The failed drive is not accessible anymore so those Elasticsearch logs are gone
On a identical VM I checked the mounting config
/dev/mapper/main-root on / type ext4 (rw,relatime,errors=remount-ro,data=ordered)
On other nodes in the cluster I see these as I killed the "bad" VM named es-hay0-18 (as expected)
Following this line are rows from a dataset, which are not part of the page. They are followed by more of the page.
/-- DFE_TAP_AT_RAIL (R280): a tap adapts to a value, unless adaptation is frozen. While a tap stands at an end of its range at_rail is set;
the first time since the lane started raises the event. -/
def doDfeTapAtRail (n tap : Nat) (value : BitVec 8) (s : State) : State :=
  let rx := Reg.lnxRx (n / 4) (n % 4)
  if !s.laneRuns n || s.fld rx 27 27 == 1 then s
  else
    let k := if tap < 4 then Reg.lnxDfeA (n / 4) (n % 4) else Reg.lnxDfeB (n / 4) (n % 4)
    let lo := 24 - 8 * (tap % 4)
    let s := s.setFld k (lo + 7) lo value.toNat
    let s := s.setFld rx 26 26 (s.tapAtRail n).toNat
    if s.tapAtRail n && !(s.serialLane n).limitMade then (s.mapSerial n (fun x => { x with limitMade := true })).fire 168 else s

/-- A wall lane of a quad whose PLL unlocks: its return channel drops lock, it is no longer up (R278). -/
def State.wallUnlock (s : State) (l : Nat) : State :=
  let s := if s.wlLocked l then s.fire 161 else s
  let s := s.setWlLock l false
  if s.wlState l = 2 then s.setWlState l 1 else s

/-- QUAD_PLL_UNLOCK (R278): transmitters stop, receivers drop lock. -/
def doQuadPllUnlock (q : Nat) (s : State) : State :=
  if quadAbsent s.variant q || s.fld (Reg.lnxStatus q) 31 31 == 0 then s
  else
    let s := if 4 ≤ q ∧ q < 10 then (List.range 4).foldl (fun s k => s.wallUnlock (4 * (q - 4) + k)) s else s
    let s := s.setFld (Reg.lnxStatus q) 31 0 0
    (s.report (0x30 + q) 0 0x0D 0).fire 167

/-- QUAD_PLL_RELOCK (R278): the quad restarts by itself; its lanes start again, a legacy one with its TRAIN blocks (R284). -/
def doQuadPllRelock (q : Nat) (s : State) : State :=
  if quadAbsent s.variant q || !s.isPowered (quadDomain q) || s.fld (Reg.lnxStatus q) 31 31 == 1 then s
  else
    let s := (s.setFld (Reg.lnxStatus q) 31 31 1).showTx q
    (List.range 4).foldl (fun s k =>
      let s := s.startSerial (4 * q + k)
      if 4 ≤ q ∧ q < 10 ∧ (s.lane (4 * (q - 4) + k)).mode = 2 ∧ s.wlState (4 * (q - 4) + k) ≠ 0 then s.sendTrain (4 * (q - 4) + k)
      else s) s

/-- LEGACY_RETRAIN (R284): the return channel has been out of lock for more than 1 ms. -/
def doLegacyRetrain (l : Nat) (s : State) : State :=
  if (s.lane l).mode = 2 ∧ s.laneRuns (16 + l) = true ∧ s.wlLocked l = false then (s.setWlState l 1).sendTrain l else s

end Sys2Proof.Machine
end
[2019-04-18T09:24:58,108][INFO ][o.e.c.s.ClusterApplierService] [es-hay0-19] removed {{es-hay0-18}{ym_mc6WZTqaZrDTIweCgjA}{nE59gZFzS8mrsL3ga6qQqQ}{10.0.0.127}{10.0.0.127:9300}{rack_id=br1515, ml.machine_memory=42193956864, ml.max_open_jobs=20, xpack.installed=true, ml.enabled=true, gateway=true},}, reason: apply cluster state (from master [master {es-hay0-04}{Gmw2m6AyQ8WN05zXunQfng}{H3lc7EYAQKe0Eb105MaWIw}{10.0.0.113}{10.0.0.113:9300}{rack_id=br1517, ml.machine_memory=42193956864, ml.max_open_jobs=20, xpack.installed=true, ml.enabled=true, gateway=true} committed version [35669]])
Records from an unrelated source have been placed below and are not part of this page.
-- ==== Sys2Proof/Machine/Vcx.lean ====
section
/-!
DEFINITION. The video codec's contexts and its encoder: rate cap and floor rows, access units, NAL rings (spec/09_codec.md R311 to R339).
What H.265 makes of samples is uninterpreted (DESIGN CHOICE, log entry 18).
-/
namespace Sys2Proof.Machine

def vcxBadParams : Nat := 0x10
def vcxNoContext : Nat := 0x11
def vcxGanged : Nat := 0x12
def vcxInUse : Nat := 0x13
def vcxFloorRows : Nat := 0x14
def vcxCapTooSmall : Nat := 0x15
def vcxImpaired : Nat := 0x16
def vcxUnsupported : Nat := 0x17
def vcxDpbTooSmall : Nat := 0x18

def State.vcx (s : State) (x : Nat) : Vcx := sget Vcx.empty s.vcxs x
def State.setVcx (s : State) (x : Nat) (v : Vcx) : State := { s with vcxs := sset Vcx.empty s.vcxs x v }
def State.mapVcx (s : State) (x : Nat) (f : Vcx → Vcx) : State := s.setVcx x (f (s.vcx x))
def Vcx.ctx (v : Vcx) (c : Nat) : Option VcxCtx := sget none v.ctxs c
def Vcx.enc? (v : Vcx) (c : Nat) : Option EncCtx := match v.ctx c with | some (.enc e) => some e | _ => none
def Vcx.dec? (v : Vcx) (c : Nat) : Option DecCtx := match v.ctx c with | some (.dec d) => some d | _ => none
def State.setCtx (s : State) (x c : Nat) (k : Option VcxCtx) : State :=
  s.mapVcx x (fun v => { v with ctxs := sset none v.ctxs c k })

/-! Parameter blocks (R319). -/

/-- Bits [hi:lo] of word `i` of a parameter block. -/
def par (p : List Quad) (i hi lo : Nat) : Nat := qbits (p.getD i 0) hi lo

def up4k (n : Nat) : Nat := (n + 4095) / 4096 * 4096

def EncCtx.w (c : EncCtx) : Nat := par c.params 0 127 112
def EncCtx.h (c : EncCtx) : Nat := par c.params 0 111 96
def EncCtx.profile (c : EncCtx) : Nat := par c.params 0 95 94
def EncCtx.ctu (c : EncCtx) : Nat := 64 / 2 ^ par c.params 0 93 92
def EncCtx.qg (c : EncCtx) : Nat := 16 * 2 ^ par c.params 0 91 90
def EncCtx.perRow (c : EncCtx) : Bool := par c.params 0 89 89 == 1
def EncCtx.rc (c : EncCtx) : Nat := par c.params 0 88 87
def EncCtx.numRefs (c : EncCtx) : Nat := if c.profile = 3 then 0 else par c.params 0 86 85
def EncCtx.gang (c : EncCtx) : Bool := par c.params 0 73 73 == 1
def EncCtx.depth (c : EncCtx) : Nat := if c.profile = 0 then 8 else 10
def EncCtx.rows (c : EncCtx) : Nat := (c.h + c.ctu - 1) / c.ctu
/-- CTUs of a row. -/
def EncCtx.cols (c : EncCtx) : Nat := (c.w + c.ctu - 1) / c.ctu
def EncCtx.ringBase (c : EncCtx) : Nat := par c.params 3 127 80
def EncCtx.ringBytes (c : EncCtx) : Nat := par c.params 3 79 56 * 4096
def EncCtx.ctrl (c : EncCtx) : Nat := par c.params 3 55 8
def EncCtx.sliceRing (c : EncCtx) : Nat := par c.params 4 127 80
def EncCtx.sliceEntries (c : EncCtx) : Nat := par c.params 4 79 64
def EncCtx.save (c : EncCtx) : Nat := par c.params 4 63 16

/-- The size of a reference buffer (R319). -/
def EncCtx.refBytes (c : EncCtx) : Nat :=
  let wc := (c.w + 63) / 64 * 64
  let hc := (c.h + 63) / 64 * 64
  up4k (wc * hc * (if 2 ≤ c.profile then 4 else 3) + (wc / 16) * (hc / 16) * 16)

def DecCtx.gang (c : DecCtx) : Bool := par c.params 0 90 90 == 1
def DecCtx.requireHash (c : DecCtx) : Bool := par c.params 0 89 89 == 1
def DecCtx.mirror (c : DecCtx) : Bool := par c.params 0 88 88 == 1
def DecCtx.mirrorCore (c : DecCtx) : Nat := par c.params 0 87 86
def DecCtx.mirrorCtx (c : DecCtx) : Nat := par c.params 0 85 81
def DecCtx.buffers (c : DecCtx) : Nat := par c.params 0 95 91
def DecCtx.base (c : DecCtx) : Nat := par c.params 1 127 80
def DecCtx.stride (c : DecCtx) : Nat := par c.params 1 79 56 * 64
def DecCtx.bufBytes (c : DecCtx) : Nat := par c.params 1 55 32 * 4096
def DecCtx.save (c : DecCtx) : Nat := par c.params 2 127 80

def VcxCtx.gang : VcxCtx → Bool
  | .enc c => c.gang
  | .dec c => c.gang

/-- Is a number a power of two? -/
def isPow2 (n : Nat) : Bool := decide (0 < n) && n == 2 ^ Nat.log2 n

/-- Are the named parts of a parameter block zero? -/
def parZero (p : List Quad) (l : List (Nat × Nat × Nat)) : Bool := l.all (fun x => par p x.1 x.2.1 x.2.2 == 0)

/-- The checks of R319 on an encode parameter block. -/
def encParamsOk (v : Variant) (p : List Quad) : Bool :=
  let c := EncCtx.make p
  let lo : Int := if c.depth = 8 then 0 else -12
  let qp (hi : Nat) : Int := signed 8 (par p 2 hi (hi - 7))
  let qpOk (hi : Nat) : Bool := decide (lo ≤ qp hi ∧ qp hi ≤ 51)
  let level := par p 0 84 77
  decide (64 ≤ c.w ∧ c.w ≤ 16384 ∧ c.w % 8 = 0 ∧ 64 ≤ c.h ∧ c.h ≤ 16384 ∧ c.h % 8 = 0 ∧ c.w * c.h ≤ 35651584) &&
  par p 0 93 92 != 3 && par p 0 91 90 != 3 && decide (c.qg ≤ c.ctu) && c.rc != 3 &&
  (c.profile == 3 || par p 0 86 85 == 1 || par p 0 86 85 == 2) && decide (level ≤ if c.gang then 186 else 183) &&
  !(par p 0 75 75 == 1 && decide (2 ≤ c.profile)) && qpOk 63 && qpOk 55 && qpOk 47 && qpOk 39 && decide (qp 47 ≤ qp 39) &&
  parZero p [(0, 72, 64), (0, 31, 0), (2, 31, 0), (3, 7, 0), (4, 15, 0), (5, 79, 0), (6, 103, 0), (7, 127, 0)] &&
  c.ringBase % 4096 == 0 && c.ctrl % 64 == 0 && c.sliceRing % 64 == 0 && c.save % 4096 == 0 && par p 5 127 80 % 4096 == 0 &&
  decide (64 ≤ c.sliceEntries ∧ c.sliceEntries ≤ 32768) && isPow2 c.sliceEntries &&
  decide (par p 1 31 0 + 65536 ≤ c.ringBytes) && inMemory v c.ringBase c.ringBytes && inMemory v c.ctrl 64 &&
  inMemory v c.sliceRing (16 * c.sliceEntries) && inMemory v c.save 65536 &&
  inMemory v (par p 5 127 80) ((c.numRefs + 1) * c.refBytes)

/-- The co-located motion data at the end of a decode buffer (R319). -/
def DecCtx.motionBytes (c : DecCtx) : Nat :=
  up4k (((par c.params 0 127 112 + 15) / 16) * ((par c.params 0 111 96 + 15) / 16) * 16)

/-- The bytes that a picture of `h` lines takes in a buffer, in format 3 or 4. -/
def DecCtx.pictureBytes (c : DecCtx) (two : Bool) (h : Nat) : Nat :=
  let hd := (par c.params 0 111 96 + 7) / 8 * 8
  if two then c.stride * h else c.stride * hd + c.stride * ((h + 1) / 2)

/-- The checks of R319 on a decode parameter block; those of a mirror apart. -/
def decParamsOk (v : Variant) (p : List Quad) : Bool :=
  let c := DecCtx.make p false
  let w := par p 0 127 112
  let h := par p 0 111 96
  decide (8 ≤ w ∧ w ≤ 16384 ∧ 8 ≤ h ∧ h ≤ 16384 ∧ 2 ≤ c.buffers ∧ c.buffers ≤ 17 ∧ 2 * w ≤ c.stride) &&
  parZero p [(0, 80, 0), (1, 31, 0), (2, 79, 0), (5, 127, 0), (6, 127, 0), (7, 127, 0)] &&
  c.base % 4096 == 0 && c.save % 4096 == 0 &&
  decide (c.pictureBytes false ((h + 7) / 8 * 8) + c.motionBytes ≤ c.bufBytes) &&
  inMemory v c.base (c.buffers * c.bufBytes) && inMemory v c.save 65536

/-! Cores, gangs, mirrors (R320, R337 to R339). -/

/-- The partner of a core. -/
def vcxPartner (x : Nat) : Nat := x ^^^ 1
A little earlier there are three of these
[2019-04-18T08:38:41,220][WARN ][o.e.c.r.a.AllocationService] [es-hay0-04] failing shard [failed shard, shard [dc-telegraf-logs-2019.04.18][3], node[ym_mc6WZTqaZrDTIweCgjA], [R], s[STARTED], a[id=l6EPHvWoQeWhj41WXxDwoQ], message [failed to perform indices:data/write/bulk[s] on replica [dc-telegraf-logs-2019.04.18][3], node[ym_mc6WZTqaZrDTIweCgjA], [R], s[STARTED], a[id=l6EPHvWoQeWhj41WXxDwoQ]], failure [RemoteTransportException[[es-hay0-18][10.0.0.127:9300][indices:data/write/bulk[s][r]]]; nested: AlreadyClosedException[[dc-telegraf-logs-2019.04.18][3] engine is closed]; nested: FileSystemException[/var/data/es-00/nodes/0/indices/ZjHR1lKVQAW-17SCPVffZA/3/index/_h89.fdx: Read-only file system]; ], markAsStale [true]]
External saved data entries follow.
def PicShape.depth (p : PicShape) (comp : Nat) : Nat := if comp = 0 then p.depthY else p.depthC
/-- The size of a component. -/
def PicShape.size (p : PicShape) (comp : Nat) : Nat × Nat :=
  if comp = 0 then (p.w, p.h) else ((p.w + 1) / 2, if p.chroma = 2 then p.h else (p.h + 1) / 2)
/-- The CTU of a sample. -/
def PicShape.ctuOf (p : PicShape) (comp x y : Nat) : Nat :=
  let (lx, ly) := if comp = 0 then (x, y) else (2 * x, if p.chroma = 2 then y else 2 * y)
  ly / 2 ^ p.ctb * ((p.w + 2 ^ p.ctb - 1) / 2 ^ p.ctb) + lx / 2 ^ p.ctb
def PicShape.ctus (p : PicShape) : Nat := ((p.w + 2 ^ p.ctb - 1) / 2 ^ p.ctb) * ((p.h + 2 ^ p.ctb - 1) / 2 ^ p.ctb)
/-- CTU areas of 64 × 64 (R353). -/
def PicShape.areas (p : PicShape) : Nat := p.ctus * (2 ^ p.ctb / 16) ^ 2 / 16

/-- The address of a sample's code in a buffer: format 3 for 4:2:2, format 4 otherwise (R315). -/
def DecCtx.codeAt (c : DecCtx) (p : PicShape) (buf comp x y : Nat) : Nat :=
  let base := c.base + buf * c.bufBytes
  if p.chroma = 2 then base + y * c.stride + (if comp = 0 then 4 * x else 8 * x + 4 * (comp - 1) + 2)
  else if comp = 0 then base + y * c.stride + 2 * x
  else base + c.stride * ((par c.params 0 111 96 + 7) / 8 * 8) + y * c.stride + 4 * x + 2 * (comp - 1)

/-- The code of a decoded sample (R315, R344): as use `n` of the decoder gives it; in a CTU that damage leaves undecoded the code at that
place of the buffer `ref`, or the mid value. -/
def State.decCode (s : State) (c : DecCtx) (p : PicShape) (n : Nat) (lost : Nat → Bool) (ref : Option Nat) (comp x y : Nat) : Nat :=
  if lost (p.ctuOf comp x y) then
    match ref with
    | some b => s.num (c.codeAt p b comp x y) 2 % 1024
    | none => 512
  else (Config.hevcSample n comp x y % 2 ^ p.depth comp) * 2 ^ (10 - p.depth comp)

/-- The components of a picture as its hash takes them: bit depth and rows. -/
def PicShape.planes (p : PicShape) (code : Nat → Nat → Nat → Nat) : List (Nat × List (List Nat)) :=
  (List.range (if p.chroma = 0 then 1 else 3)).map (fun comp =>
    let (w, h) := p.size comp
    (p.depth comp, (List.range h).map (fun y => (List.range w).map (fun x => code comp x y / 2 ^ (10 - p.depth comp)))))

/-- Store a picture with the codes given in a buffer (R315), with the motion data of use `n`; the chroma of 4:0:0 is 512. -/
def State.storePicture (s : State) (x n : Nat) (c : DecCtx) (buf : Nat) (p : PicShape) (code : Nat → Nat → Nat → Nat) : State :=
  let base := c.base + buf * c.bufBytes
  let s := (List.range p.h).foldl (fun s y =>
    let bs := (List.range p.w).flatMap (fun i =>
      if p.chroma = 2 then leBytes 4 (code 0 i y + 65536 * code (1 + i % 2) (i / 2) y) else leBytes 2 (code 0 i y))
    s.unitStore (0x40 + x) (base + y * c.stride) bs) s
  let s := if p.chroma = 2 then s
    else (List.range ((p.h + 1) / 2)).foldl (fun s y =>
      let bs := (List.range ((p.w + 1) / 2)).flatMap (fun i =>
        if p.chroma = 0 then leBytes 4 (512 + 65536 * 512) else leBytes 4 (code 1 i y + 65536 * code 2 i y))
      s.unitStore (0x40 + x) (c.codeAt p buf 1 0 y) bs) s
  s.unitStore (0x40 + x) (base + c.bufBytes - c.motionBytes) ((Config.hevcBytes n c.motionBytes).take c.motionBytes)

/-- Poison the words of a buffer's picture that use `n` of the decoder draws from poisoned samples (R347, DESIGN CHOICE, log entry 18). -/
def State.poisonPicture (s : State) (n : Nat) (c : DecCtx) (buf : Nat) (p : PicShape) : State :=
  (wordsOf (c.base + buf * c.bufBytes) (c.pictureBytes (p.chroma == 2) p.h)).foldl
    (fun s w => if Config.freeCode n w then s.poisonRange (16 * w) 16 else s) s

/-- Is a word of a buffer's picture poisoned? -/
def State.bufferPoisoned (s : State) (c : DecCtx) (buf : Nat) (p : PicShape) : Bool :=
  s.poisonedAt (c.base + buf * c.bufBytes) (c.pictureBytes (p.chroma == 2) p.h)

/-- Does a picture fit the buffers (R342, R346)? -/
def DecCtx.holds (c : DecCtx) (p : PicShape) : Bool :=
  decide (p.w ≤ par c.params 0 127 112 ∧ p.h ≤ par c.params 0 111 96 ∧ (if p.chroma = 2 then 4 else 2) * p.w ≤ c.stride) &&
  decide (c.pictureBytes (p.chroma == 2) p.h + c.motionBytes ≤ c.bufBytes)

/-- Does the DPB that an SPS needs fit, and its pictures (R342)? -/
def DecCtx.fits (c : DecCtx) (p : Sps) : Bool := decide (p.buffers + 1 ≤ c.buffers) && c.holds p.shape

/-- Does a core support the stream of an SPS (R312, R320): the profiles by their identifiers or compatibility, the range extensions as far
as Main 4:2:2 10 goes; chroma, depths, level and size? -/
def DecCtx.supports (c : DecCtx) (p : Sps) : Bool :=
  let is (k : Nat) : Bool := p.profile == k || p.compat.testBit (31 - k)
  (is 1 || is 2 || is 3 || (is 4 && p.constraints.testBit 42 && p.constraints.testBit 40)) &&
  decide (p.chroma ≤ 2 ∧ p.depthY ≤ 10 ∧ p.depthC ≤ 10 ∧ p.level ≤ (if c.gang then 186 else 183) ∧ p.w * p.h ≤ 35651584 ∧
    8 ≤ p.w ∧ p.w ≤ 16384 ∧ 8 ≤ p.h ∧ p.h ≤ 16384)

/-! The decoded picture buffer (R341). -/

/-- A buffer is in use. -/
def DpbPic.kept (e : DpbPic) : Bool := e.reference || e.held || e.waiting

/-- The buffers that nothing holds. -/
def DecCtx.freeBuffers (c : DecCtx) : List Nat := (List.range c.buffers).filter (fun b => c.dpb.all (fun e => e.buffer != b || !e.kept))

/-- Output a picture: its buffer is the application's. -/
def DecCtx.output (c : DecCtx) (number : Nat) : DecCtx :=
  if c.dpb.any (fun e => e.number == number && e.waiting) then
    { c with dpb := c.dpb.map (fun e => if e.number = number then { e with waiting := false, held := true } else e),
             owed := c.owed ++ [number] }
  else c

/-- Forget pictures whose buffers are free. -/
def DecCtx.tidy (c : DecCtx) : DecCtx := { c with dpb := c.dpb.filter DpbPic.kept }

/-- The picture that waits for output with the lowest picture order count. -/
def DecCtx.nextOut (c : DecCtx) : Option DpbPic :=
  (c.dpb.filter (·.waiting)).foldl (fun (a : Option DpbPic) e =>
    match a with | none => some e | some b => if e.poc < b.poc then some e else a) none

/-- Output pictures, lowest picture order count first, while `more` holds. -/
def DecCtx.outputWhile (more : DecCtx → Bool) : Nat → DecCtx → DecCtx
  | 0, c => c
  | f + 1, c => if more c then (match c.nextOut with | some e => DecCtx.outputWhile more f (c.output e.number) | none => c) else c

/-- Output every picture that waits. -/
def DecCtx.flush (c : DecCtx) : DecCtx := DecCtx.outputWhile (fun _ => true) c.dpb.length c

/-- Must a picture be output (C.5.2.2, C.5.2.3; PRESUMED, log entry 49): more wait than are reordered, one waits too long, or the DPB is full? -/
def DecCtx.mustOutput (p : Sps) (full : Bool) (c : DecCtx) : Bool :=
  let w := c.dpb.filter (·.waiting)
  decide (p.reorder < w.length) || (p.latency != 0 && w.any (fun e => decide (p.reorder + p.latency ≤ e.latency + 1))) ||
  (full && decide (p.buffers ≤ (c.dpb.filter (fun e => e.reference || e.waiting)).length))

/-- A picture that a reference picture set names (8.3.2): its picture order count or the low bits of it, whether it is the whole count,
a long-term picture, used by the picture itself. -/
structure RefName where
  poc : Int
  whole : Bool
  long : Bool
  used : Bool

/-- The pictures that a header's set names, in the order of RefPicList0. -/
def SliceHead.names (h : SliceHead) (p : Sps) (poc : Int) : List RefName :=
  let m : Int := 2 ^ p.pocBits
  (h.rps.before ++ h.rps.after).map (fun d => ⟨poc + d.1, true, false, d.2⟩) ++
  h.lts.map (fun l => match l.2.1 with
    | some cycles => ⟨poc - cycles * m - poc % m + l.1, true, true, l.2.2⟩
    | none => ⟨l.1, false, true, l.2.2⟩)

/-- The reference picture that a name means. -/
def DecCtx.named (c : DecCtx) (p : Sps) (r : RefName) : Option DpbPic :=
  c.dpb.find? (fun e => e.reference && (r.long || !e.long) && (if r.whole then e.poc == r.poc else e.poc % 2 ^ p.pocBits == r.poc))

/-- Pictures that a set does not name are references no more; those it names are short- or long-term as it says. -/
def DecCtx.markRefs (c : DecCtx) (p : Sps) (l : List RefName) : DecCtx :=
  { c with dpb := c.dpb.map (fun e =>
      match l.find? (fun r => (c.named p r).any (fun x => x.number == e.number)) with
      | some r => { e with long := r.long }
      | none => { e with reference := false }) }

/-- The picture order count of a picture from its low bits (8.3.1). -/
def pocOf (bits : Nat) (prev : Int) (lsb : Nat) : Int :=
  let m : Int := 2 ^ bits
  let low := prev % m
  let high := prev - low
  if (lsb : Int) < low ∧ m / 2 ≤ low - lsb then high + m + lsb
  else if low < (lsb : Int) ∧ m / 2 < lsb - low then high - m + lsb
  else high + lsb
org.elasticsearch.transport.RemoteTransportException: [es-hay0-18][10.0.0.127:9300][indices:data/write/bulk[s][r]]
Caused by: org.apache.lucene.store.AlreadyClosedException: [dc-telegraf-logs-2019.04.18][3] engine is closed
at org.elasticsearch.index.engine.Engine.ensureOpen(Engine.java:760) ~[elasticsearch-6.6.2.jar:6.6.2]
at org.elasticsearch.index.engine.Engine.ensureOpen(Engine.java:769) ~[elasticsearch-6.6.2.jar:6.6.2]
at org.elasticsearch.index.engine.InternalEngine.index(InternalEngine.java:871) ~[elasticsearch-6.6.2.jar:6.6.2]
at org.elasticsearch.index.shard.IndexShard.index(IndexShard.java:788) ~[elasticsearch-6.6.2.jar:6.6.2]
at org.elasticsearch.index.shard.IndexShard.applyIndexOperation(IndexShard.java:755) ~[elasticsearch-6.6.2.jar:6.6.2]
at org.elasticsearch.index.shard.IndexShard.applyIndexOperationOnReplica(IndexShard.java:725) ~[elasticsearch-6.6.2.jar:6.6.2]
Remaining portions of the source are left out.